Além disso, já foram e continuam sendo organizados eventos de intercâmbio e debate sobre perspectivas comparadas de processos de justiça transicional com universidades no exterior e, em 2011, uma parceria com a Universidade de Oxford gerou a publicação A Anistia na Era da Responsabilização: O Brasil em perspectiva Internacional e Comparada (Brasília e Oxford, 2011).

Cooperação

A cooperação internacional é usada principalmente para fins de organização de seminários, capacitação e pesquisa com base nos materiais gerados pela Comissão.

Já foram celebradas, por exemplo, cooperações internacionais com o Centro internacional para a Justiça Transicional (ICTJ) para a realização de publicações e com o PNUD para lançar iniciativas relacionadas à construção da memória e para a elaboração do projeto do Memorial da Anistia.

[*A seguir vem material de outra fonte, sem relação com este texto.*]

-- ==== Sys2Proof/Laws/State.lean ====
section
/-! SUPPORT. One lemma per field per update: what each named update leaves in each field of State, so that no proof unfolds a record update. -/

namespace Sys2Proof.Laws

open Sys2Proof Sys2Proof.Machine

/-! ### resetRegs -/

@[simp] theorem resetRegs_keyIn (s : State) : (resetRegs s).keyIn = 0 := rfl
@[simp] theorem resetRegs_dataIn (s : State) : (resetRegs s).dataIn = 0 := rfl
@[simp] theorem resetRegs_dataOut (s : State) : (resetRegs s).dataOut = 0 := rfl
@[simp] theorem resetRegs_subkeyIo (s : State) : (resetRegs s).subkeyIo = 0 := rfl
@[simp] theorem resetRegs_sk (s : State) : (resetRegs s).sk = Vector.replicate 16 0 := rfl
@[simp] theorem resetRegs_skv (s : State) : (resetRegs s).skv = 0 := rfl
@[simp] theorem resetRegs_busy (s : State) : (resetRegs s).busy = false := rfl
@[simp] theorem resetRegs_done (s : State) : (resetRegs s).done = false := rfl
@[simp] theorem resetRegs_ovr (s : State) : (resetRegs s).ovr = false := rfl
@[simp] theorem resetRegs_err (s : State) : (resetRegs s).err = 0 := rfl
@[simp] theorem resetRegs_pendOp (s : State) : (resetRegs s).pendOp = .nop := rfl
@[simp] theorem resetRegs_pendIdx (s : State) : (resetRegs s).pendIdx = 0 := rfl
@[simp] theorem resetRegs_opnd (s : State) : (resetRegs s).opnd = 0 := rfl
@[simp] theorem resetRegs_workL (s : State) : (resetRegs s).workL = 0 := rfl
@[simp] theorem resetRegs_workR (s : State) : (resetRegs s).workR = 0 := rfl
@[simp] theorem resetRegs_workC (s : State) : (resetRegs s).workC = 0 := rfl
@[simp] theorem resetRegs_workD (s : State) : (resetRegs s).workD = 0 := rfl
@[simp] theorem resetRegs_rc (s : State) : (resetRegs s).rc = 0 := rfl
@[simp] theorem resetRegs_rst (s : State) : (resetRegs s).rst = s.rst := rfl
@[simp] theorem resetRegs_lat (s : State) : (resetRegs s).lat = s.lat := rfl
@[simp] theorem resetRegs_window (s : State) : (resetRegs s).window = 0 := rfl
@[simp] theorem resetRegs_rdata (s : State) : (resetRegs s).rdata = s.rdata := rfl
@[simp] theorem resetRegs_inputs (s : State) : (resetRegs s).inputs = s.inputs := rfl

/-! ### hostRead -/

@[simp] theorem hostRead_keyIn (a : Addr) (s : State) : (hostRead a s).keyIn = s.keyIn := rfl
@[simp] theorem hostRead_dataIn (a : Addr) (s : State) : (hostRead a s).dataIn = s.dataIn := rfl
@[simp] theorem hostRead_dataOut (a : Addr) (s : State) : (hostRead a s).dataOut = s.dataOut := rfl
@[simp] theorem hostRead_subkeyIo (a : Addr) (s : State) : (hostRead a s).subkeyIo = s.subkeyIo := rfl
@[simp] theorem hostRead_sk (a : Addr) (s : State) : (hostRead a s).sk = s.sk := rfl
@[simp] theorem hostRead_skv (a : Addr) (s : State) : (hostRead a s).skv = s.skv := rfl
@[simp] theorem hostRead_busy (a : Addr) (s : State) : (hostRead a s).busy = s.busy := rfl
@[simp] theorem hostRead_done (a : Addr) (s : State) : (hostRead a s).done = s.done := rfl
@[simp] theorem hostRead_ovr (a : Addr) (s : State) : (hostRead a s).ovr = s.ovr := rfl
@[simp] theorem hostRead_err (a : Addr) (s : State) : (hostRead a s).err = s.err := rfl
@[simp] theorem hostRead_pendOp (a : Addr) (s : State) : (hostRead a s).pendOp = s.pendOp := rfl
@[simp] theorem hostRead_pendIdx (a : Addr) (s : State) : (hostRead a s).pendIdx = s.pendIdx := rfl
@[simp] theorem hostRead_opnd (a : Addr) (s : State) : (hostRead a s).opnd = s.opnd := rfl
@[simp] theorem hostRead_workL (a : Addr) (s : State) : (hostRead a s).workL = s.workL := rfl
@[simp] theorem hostRead_workR (a : Addr) (s : State) : (hostRead a s).workR = s.workR := rfl
@[simp] theorem hostRead_workC (a : Addr) (s : State) : (hostRead a s).workC = s.workC := rfl
@[simp] theorem hostRead_workD (a : Addr) (s : State) : (hostRead a s).workD = s.workD := rfl
@[simp] theorem hostRead_rc (a : Addr) (s : State) : (hostRead a s).rc = s.rc := rfl
@[simp] theorem hostRead_rst (a : Addr) (s : State) : (hostRead a s).rst = s.rst := rfl
@[simp] theorem hostRead_lat (a : Addr) (s : State) : (hostRead a s).lat = s.lat := rfl
@[simp] theorem hostRead_window (a : Addr) (s : State) : (hostRead a s).window = s.window := rfl
@[simp] theorem hostRead_rdata (a : Addr) (s : State) : (hostRead a s).rdata = regRead a s := rfl
@[simp] theorem hostRead_inputs (a : Addr) (s : State) : (hostRead a s).inputs = s.inputs := rfl

/-! ### statusWrite -/

@[simp] theorem statusWrite_keyIn (v : Word) (s : State) : (statusWrite v s).keyIn = s.keyIn := rfl
@[simp] theorem statusWrite_dataIn (v : Word) (s : State) : (statusWrite v s).dataIn = s.dataIn := rfl
@[simp] theorem statusWrite_dataOut (v : Word) (s : State) : (statusWrite v s).dataOut = s.dataOut := rfl
@[simp] theorem statusWrite_subkeyIo (v : Word) (s : State) : (statusWrite v s).subkeyIo = s.subkeyIo := rfl
@[simp] theorem statusWrite_sk (v : Word) (s : State) : (statusWrite v s).sk = s.sk := rfl
@[simp] theorem statusWrite_skv (v : Word) (s : State) : (statusWrite v s).skv = s.skv := rfl
@[simp] theorem statusWrite_busy (v : Word) (s : State) : (statusWrite v s).busy = s.busy := rfl
@[simp] theorem statusWrite_done (v : Word) (s : State) : (statusWrite v s).done = (s.done && !v.getLsbD 1) := rfl
@[simp] theorem statusWrite_ovr (v : Word) (s : State) : (statusWrite v s).ovr = (s.ovr && !v.getLsbD 3) := rfl
@[simp] theorem statusWrite_err (v : Word) (s : State) : (statusWrite v s).err = s.err &&& ~~~(v.extractLsb' 4 4) := rfl
@[simp] theorem statusWrite_pendOp (v : Word) (s : State) : (statusWrite v s).pendOp = s.pendOp := rfl
@[simp] theorem statusWrite_pendIdx (v : Word) (s : State) : (statusWrite v s).pendIdx = s.pendIdx := rfl
@[simp] theorem statusWrite_opnd (v : Word) (s : State) : (statusWrite v s).opnd = s.opnd := rfl
@[simp] theorem statusWrite_workL (v : Word) (s : State) : (statusWrite v s).workL = s.workL := rfl
@[simp] theorem statusWrite_workR (v : Word) (s : State) : (statusWrite v s).workR = s.workR := rfl
@[simp] theorem statusWrite_workC (v : Word) (s : State) : (statusWrite v s).workC = s.workC := rfl
@[simp] theorem statusWrite_workD (v : Word) (s : State) : (statusWrite v s).workD = s.workD := rfl
@[simp] theorem statusWrite_rc (v : Word) (s : State) : (statusWrite v s).rc = s.rc := rfl
@[simp] theorem statusWrite_rst (v : Word) (s : State) : (statusWrite v s).rst = s.rst := rfl
@[simp] theorem statusWrite_lat (v : Word) (s : State) : (statusWrite v s).lat = s.lat := rfl
@[simp] theorem statusWrite_window (v : Word) (s : State) : (statusWrite v s).window = s.window := rfl
@[simp] theorem statusWrite_rdata (v : Word) (s : State) : (statusWrite v s).rdata = s.rdata := rfl
@[simp] theorem statusWrite_inputs (v : Word) (s : State) : (statusWrite v s).inputs = s.inputs := rfl

/-! ### dropWhileBusy -/

@[simp] theorem dropWhileBusy_keyIn (s : State) : (dropWhileBusy s).keyIn = s.keyIn := rfl
@[simp] theorem dropWhileBusy_dataIn (s : State) : (dropWhileBusy s).dataIn = s.dataIn := rfl
@[simp] theorem dropWhileBusy_dataOut (s : State) : (dropWhileBusy s).dataOut = s.dataOut := rfl
@[simp] theorem dropWhileBusy_subkeyIo (s : State) : (dropWhileBusy s).subkeyIo = s.subkeyIo := rfl
@[simp] theorem dropWhileBusy_sk (s : State) : (dropWhileBusy s).sk = s.sk := rfl
@[simp] theorem dropWhileBusy_skv (s : State) : (dropWhileBusy s).skv = s.skv := rfl
@[simp] theorem dropWhileBusy_busy (s : State) : (dropWhileBusy s).busy = s.busy := rfl
@[simp] theorem dropWhileBusy_done (s : State) : (dropWhileBusy s).done = s.done := rfl
@[simp] theorem dropWhileBusy_ovr (s : State) : (dropWhileBusy s).ovr = true := rfl
@[simp] theorem dropWhileBusy_err (s : State) : (dropWhileBusy s).err = s.err := rfl
@[simp] theorem dropWhileBusy_pendOp (s : State) : (dropWhileBusy s).pendOp = s.pendOp := rfl
@[simp] theorem dropWhileBusy_pendIdx (s : State) : (dropWhileBusy s).pendIdx = s.pendIdx := rfl
@[simp] theorem dropWhileBusy_opnd (s : State) : (dropWhileBusy s).opnd = s.opnd := rfl
@[simp] theorem dropWhileBusy_workL (s : State) : (dropWhileBusy s).workL = s.workL := rfl
@[simp] theorem dropWhileBusy_workR (s : State) : (dropWhileBusy s).workR = s.workR := rfl
@[simp] theorem dropWhileBusy_workC (s : State) : (dropWhileBusy s).workC = s.workC := rfl
@[simp] theorem dropWhileBusy_workD (s : State) : (dropWhileBusy s).workD = s.workD := rfl
@[simp] theorem dropWhileBusy_rc (s : State) : (dropWhileBusy s).rc = s.rc := rfl
@[simp] theorem dropWhileBusy_rst (s : State) : (dropWhileBusy s).rst = s.rst := rfl
@[simp] theorem dropWhileBusy_lat (s : State) : (dropWhileBusy s).lat = s.lat := rfl
@[simp] theorem dropWhileBusy_window (s : State) : (dropWhileBusy s).window = s.window := rfl
@[simp] theorem dropWhileBusy_rdata (s : State) : (dropWhileBusy s).rdata = s.rdata := rfl
@[simp] theorem dropWhileBusy_inputs (s : State) : (dropWhileBusy s).inputs = s.inputs := rfl

/-! ### reject -/

@[simp] theorem reject_keyIn (code : BitVec 4) (s : State) : (reject code s).keyIn = s.keyIn := rfl
@[simp] theorem reject_dataIn (code : BitVec 4) (s : State) : (reject code s).dataIn = s.dataIn := rfl
@[simp] theorem reject_dataOut (code : BitVec 4) (s : State) : (reject code s).dataOut = s.dataOut := rfl
@[simp] theorem reject_subkeyIo (code : BitVec 4) (s : State) : (reject code s).subkeyIo = s.subkeyIo := rfl
@[simp] theorem reject_sk (code : BitVec 4) (s : State) : (reject code s).sk = s.sk := rfl
@[simp] theorem reject_skv (code : BitVec 4) (s : State) : (reject code s).skv = s.skv := rfl
@[simp] theorem reject_busy (code : BitVec 4) (s : State) : (reject code s).busy = s.busy := rfl
@[simp] theorem reject_done (code : BitVec 4) (s : State) : (reject code s).done = true := rfl
@[simp] theorem reject_ovr (code : BitVec 4) (s : State) : (reject code s).ovr = s.ovr := rfl
@[simp] theorem reject_err (code : BitVec 4) (s : State) : (reject code s).err = code := rfl
@[simp] theorem reject_pendOp (code : BitVec 4) (s : State) : (reject code s).pendOp = s.pendOp := rfl
@[simp] theorem reject_pendIdx (code : BitVec 4) (s : State) : (reject code s).pendIdx = s.pendIdx := rfl
@[simp] theorem reject_opnd (code : BitVec 4) (s : State) : (reject code s).opnd = s.opnd := rfl
@[simp] theorem reject_workL (code : BitVec 4) (s : State) : (reject code s).workL = s.workL := rfl
@[simp] theorem reject_workR (code : BitVec 4) (s : State) : (reject code s).workR = s.workR := rfl
@[simp] theorem reject_workC (code : BitVec 4) (s : State) : (reject code s).workC = s.workC := rfl
@[simp] theorem reject_workD (code : BitVec 4) (s : State) : (reject code s).workD = s.workD := rfl
@[simp] theorem reject_rc (code : BitVec 4) (s : State) : (reject code s).rc = s.rc := rfl
@[simp] theorem reject_rst (code : BitVec 4) (s : State) : (reject code s).rst = s.rst := rfl
@[simp] theorem reject_lat (code : BitVec 4) (s : State) : (reject code s).lat = s.lat := rfl
@[simp] theorem reject_window (code : BitVec 4) (s : State) : (reject code s).window = s.window := rfl
@[simp] theorem reject_rdata (code : BitVec 4) (s : State) : (reject code s).rdata = s.rdata := rfl
@[simp] theorem reject_inputs (code : BitVec 4) (s : State) : (reject code s).inputs = s.inputs := rfl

Atualmente, está vigente uma cooperação internacional com a Coalisão Internacional de Sítios de Consciência, baseada em Nova York, que possui mais de 200 experiências de sítios de consciência em vários países. Por meio dessa cooperação, a Comissão vem recebendo capacitação em processos de memorialização. Espera-se que essa parceria também ajude na pesquisa e produção de conteúdo para uma das salas do projeto museográfico do Memorial da Anistia, e na produção de seminários sobre memória.

Por fim, Há um programa de cooperações bilaterais também que busca comparar experiências de transição com outros países, como Espanha e Alemanha.



Políticas públicas  
Ver Políticas públicas

Comunicación y participación

Comunicación con la ciudadanía y participación

Comunicação com a população

Com a mudança de gestão institucional em 2007 e a adoção do Projeto Educativo, a Comissão da Anistia buscou, entre outras coisas, promover maior difusão de suas atividades para a sociedade civil como “forma de resgatar a dignidade e a cidadania de todos aqueles que foram perseguidos politicamente pelo regime repressivo ditatorial ocorrido no Brasil” (Relatório de gestão 2007-2010). As Caravanas da Anistia, por exemplo, são um exemplo de política educativa que também está voltada a divulgar para a sociedade civil o trabalho realizado pela instituição.

As ações implementadas no âmbito do Projeto Marcas da Memória, que envolvem a realização de materiais educativos, documentários, exposições, peças de teatro, construção de monumentos, além de uma série de publicações sobre o trabalho da Comissão e histórias dos anistiados, entre outras, também visam gerar difusão e educação em matéria de verdade e memória.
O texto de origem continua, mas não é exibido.